In the present study, we sought to screen a library of FDA-approved compounds to rapidly identify new, non-GBM drugs that could be readily introduced into GBM clinical trials. Using a platform that employed a wide range of human GBM lines, including clinically relevant patient-derived primary GBM lines, our screening uncovered 22 compounds from different classes with anti-neoplastic activity in GBM. Among others, the cardiovascular drugs statins showed high efficacy in reducing tumor growth both in vitro and in vivo, drawing our attention to these relatively non-toxic cholesterol lowering drugs. The present study demonstrates the potency of pitavastatin relative to other statins. Importantly, our results demonstrated that co-administration of pitavastatin with low-dose chemotherapy, greatly increased the potency of the latter, lowering the IC50 values for irinotecan by 40- to 70-fold, with few adverse effects. Experimentally, we found that statins independently induced autophagy in GBM and that statins may potentiate chemotherapeutic agents by inhibiting MDR-1 function. This was consistent with in silico screening results using our virtual tumor cell technology, which suggested that pitavastatin affects cell viability by inducing autophagy.
Cholesterol has a key role in cell membranes, cell metabolism, cell signaling and has been implicated in tumor development and progression. Therefore, as cholesterol-lowering agents, questions about the anti-tumor effects of statins have been already posed
[42, 43]. Statins decrease cholesterol levels by inhibiting the enzyme HMG-CoA reductase in the liver. In addition, mevalonate, and isoprenoid intermediates such as geranylgeranylpyrophosphate (GGPP) and farnesylpyrophosphate (FPP) in the cholesterol synthesis pathway are also depleted after statin treatment
. Another intermediate, dolichol, an essential substrate for protein N-glycosylation, is also blocked by statins
[45, 46]. Considering that GBMs are highly proliferative taking up large quantities of cholesterol, potentially they may be vulnerable to statin treatment
[47, 48]. However, the mechanism of sensitivity of GBM to statins has not been elucidated. Recent studies have shown that statins may have an anti-GBM effect in xenograft mouse models, by targeting the low-density lipoprotein receptor (LDLR), inducing apoptosis via ERK/AKT pathway
[20, 47]. Other data hypothesize that statins may inhibit tumor growth by inducing autophagy via the NF-κB pathway in human colon cancer cell line
. Our data obtained in both stable cell lines and primary patient samples clearly demonstrated that pitavastatin induced macro-autophagy in GBM cells
[20, 21]. Further experiments are now ongoing to investigate the signaling pathway(s) involved in this effect.
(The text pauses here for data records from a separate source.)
-- ==== Sys2Proof/Tests/Slice0.lean ====
section
/-! SUPPORT. Tests on small states, with expected values taken from the spec, and a witness for the hypotheses of every
statement that has hypotheses. -/

open Sys2Proof Sys2Proof.Machine

namespace Sys2Proof.Tests

/-! ### Small states -/

/-- An instance of MAX_CU = 2 in a STATE, its digest registers at IV. -/
def inState (st : StateCode) : State := { State.reset with cfg := ⟨2⟩, state := st, hs := some iv }

/-- The encoder at code unit `ci` of a text, one byte already emitted. -/
def encoderAt (c : List CodeUnit) (ci : Nat) : State :=
  { inState .busy with phase := 1#4, cu := Space.fromIndex 0 c, cuCount := BitVec.ofNat 32 c.length, ci := ci
                       msg := [(0, 0x61#8)], msgLen := 1, byteLen := 1#32 }

/-- The padder after a text of bytes. -/
def padderAfter (m : List Byte) : State :=
  { inState .busy with phase := 2#4, msg := Space.fromIndex 0 m, msgLen := m.length, byteLen := BitVec.ofNat 32 m.length }

/-- The padded "abc" of vector V3. -/
def paddedAbc : List Byte := [0x61#8, 0x62#8, 0x63#8, 0x80#8] ++ List.replicate 59 0x00#8 ++ [0x18#8]

/-- The compressor at a PHASE and an index, on the padded "abc". -/
def compressorAt (p : BitVec 4) (t : Fin 64) (v : WorkVars) (ws : Space Word) : State :=
  { inState .busy with phase := p, t := t, nblk := 1, vars := some v, w := ws
                       msg := Space.fromIndex 0 paddedAbc, msgLen := 64 }

/-- Rows 62 and 63 of the round table of vector V4. -/
def row62 : WorkVars := ⟨0xd39a2165#32, 0x04d24d6c#32, 0xb85e2ce9#32, 0xb6ae8fff#32, 0xfb121210#32, 0x948d25b6#32,
  0x961f4894#32, 0xb21bad3d#32⟩
/-- Row 63. -/
def row63 : WorkVars := ⟨0x506e3058#32, 0xd39a2165#32, 0x04d24d6c#32, 0xb85e2ce9#32, 0x5ef50f24#32, 0xfb121210#32,
  0x948d25b6#32, 0x961f4894#32⟩

/-- W[0..16] of vector V4. -/
def firstWords : Space Word := Space.fromIndex 0 ([0x61626380#32] ++ List.replicate 14 0#32 ++ [0x18#32, 0x61626380#32])

/-- A space that holds one value at 64 indices. -/
def filled (x : Word) : Space Word := Space.fromIndex 0 (List.replicate 64 x)

/-- The response and the STATE after an instruction. -/
def answer (i : Instr) (s : State) : Option (Option Response × StateCode) :=
  (nextState? (exec i s)).map fun t => (t.lastResponse, t.state)

/-! ### Well-formedness: each check refuses an ill-formed code -/

theorem test_wf_refuses_opcode_zero : (Code.command 0x00000000#32).wellFormed = false := by decide
theorem test_wf_refuses_opcode_seven : (Code.command 0x70000000#32).wellFormed = false := by decide
theorem test_wf_refuses_opcode_fifteen : (Code.command 0xf000ffff#32).wellFormed = false := by decide
theorem test_wf_refuses_reserved_bits : (Code.command 0x20010061#32).wellFormed = false := by decide
theorem test_wf_refuses_start_argument : (Code.command 0x10000001#32).wellFormed = false := by decide
theorem test_wf_refuses_run_argument : (Code.command 0x30000001#32).wellFormed = false := by decide
theorem test_wf_refuses_rdword_eight : (Code.command 0x40000008#32).wellFormed = false := by decide
theorem test_wf_refuses_rdchar_sixty_four : (Code.command 0x50000040#32).wellFormed = false := by decide
theorem test_wf_refuses_rdreg_four : (Code.command 0x60000004#32).wellFormed = false := by decide
theorem test_wf_refuses_phase_zero : (Code.phase 0#4).wellFormed = false := by decide
theorem test_wf_refuses_phase_eight : (Code.phase 8#4).wellFormed = false := by decide
theorem test_wf_accepts_push : (Code.command 0x2000ffff#32).wellFormed = true := by decide

/-! ### Decoding: words written out from rule R110, rule R115, rule R120 and rule R121 -/

theorem test_decode_start : decode (.command 0b00010000000000000000000000000000#32) = .ok .start := by decide
theorem test_decode_push : decode (.command 0b00100000000000000000000011101001#32) = .ok (.push 0x00E9#16) := by decide
theorem test_decode_run : decode (.command 0b00110000000000000000000000000000#32) = .ok .run := by decide
theorem test_decode_rdword : decode (.command 0b01000000000000000000000000000110#32) = .ok (.rdword 6#3) := by decide
theorem test_decode_rdchar : decode (.command 0b01010000000000000000000000100001#32) = .ok (.rdchar 33#6) := by decide
theorem test_decode_rdreg_status : decode (.command 0b01100000000000000000000000000000#32) = .ok .rdregStatus := by decide
theorem test_decode_rdreg_cu_count : decode (.command 0b01100000000000000000000000000001#32) = .ok .rdregCuCount := by
  decide
theorem test_decode_rdreg_errpos : decode (.command 0b01100000000000000000000000000010#32) = .ok .rdregErrpos := by decide
theorem test_decode_rdreg_byte_len : decode (.command 0b01100000000000000000000000000011#32) = .ok .rdregByteLen := by
  decide
theorem test_decode_u_enc : decode (.phase 0b0001#4) = .ok .uEnc := by decide
theorem test_decode_u_pad : decode (.phase 0b0010#4) = .ok .uPad := by decide
theorem test_decode_u_sched : decode (.phase 0b0011#4) = .ok .uSched := by decide
theorem test_decode_u_copy : decode (.phase 0b0100#4) = .ok .uCopy := by decide
theorem test_decode_u_round : decode (.phase 0b0101#4) = .ok .uRound := by decide
theorem test_decode_u_fold : decode (.phase 0b0110#4) = .ok .uFold := by decide
theorem test_decode_u_fmt : decode (.phase 0b0111#4) = .ok .uFmt := by decide
theorem test_decode_table_word : decodeTableWord 32 0x60000003 = some .rdregByteLen ∧ decodeTableWord 8 6 = some .uFold := by
  decide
Importantly, we have shown that pitavastatin potentiated the anti-tumor effects of low-dose irinotecan, a topoisomerase inhibitor. Pitavastatin is know to be a substrate of the multi-drug resistance protein, MDR-1, which is overexpressed in GBM upon drug treatment and is partly responsible for the resistance of GBM to chemotherapy. Our data indicate that, in combination with irinotecan, pitavastatin suppressed glycosylation of MDR-1, thereby inhibiting its function and allowing irinotecan to accumulate intracellularly
[37, 39, 40]. Accumulation of irinotecan is likely responsible for the increased apoptosis in the presence of pitavastatin. The MDR-1 expression in cancer cells can be a significant obstacle to the success of chemotherapy. Many MDR-1 inhibitors have been extensively tested in clinical trials but the results have been inconclusive. According to TCGA data, down-regulated ABCB1 (MDR-1) predicted better survival of GBM patients. Combining a statin with a chemotherapeutic agent represents a powerful, potential strategy for circumventing resistance and significantly enhancing efficacy. Here we have confirmed that pitavastatin may improve the therapeutic response to TOPO-1 inhibitors, by inhibiting MDR-1 function, and may be beneficial for GBM patients. It remains to be determined whether other statins exert a similar or a different anti-neoplastic mechanism as compared to pitavastatin, and whether different subtypes of GBM have different sensitivity to pitavastatin or display other mechanisms for statin actions. GBM is a complex and heterogeneous disease that likely accounts for the different results obtained across various studies.
Irinotecan is broadly used in solid cancer therapy, especially in combination with other drugs
[50, 51]. In clinical use, the toxicity of irinotecan is generally manageable and reversible
[52, 53]. However, in some patients it may lead to severe side effects, such as diarrhea and neutropenia that can be life threatening. In our animal model, co-administration of pitavastatin allowed for a reduced dosage of irinotecan and avoided drug toxicity at higher dosage. These data indicate a new strategy to develop better irinotecan-based drug combination.
Based on the promising results of our present study, we are now undertaking additional preclinical studies of GBM to optimize dosing and characterize efficacy, thus providing a solid basis for a clinical trial with pitavastatin and irinotecan for the treatment of glioblastoma patients.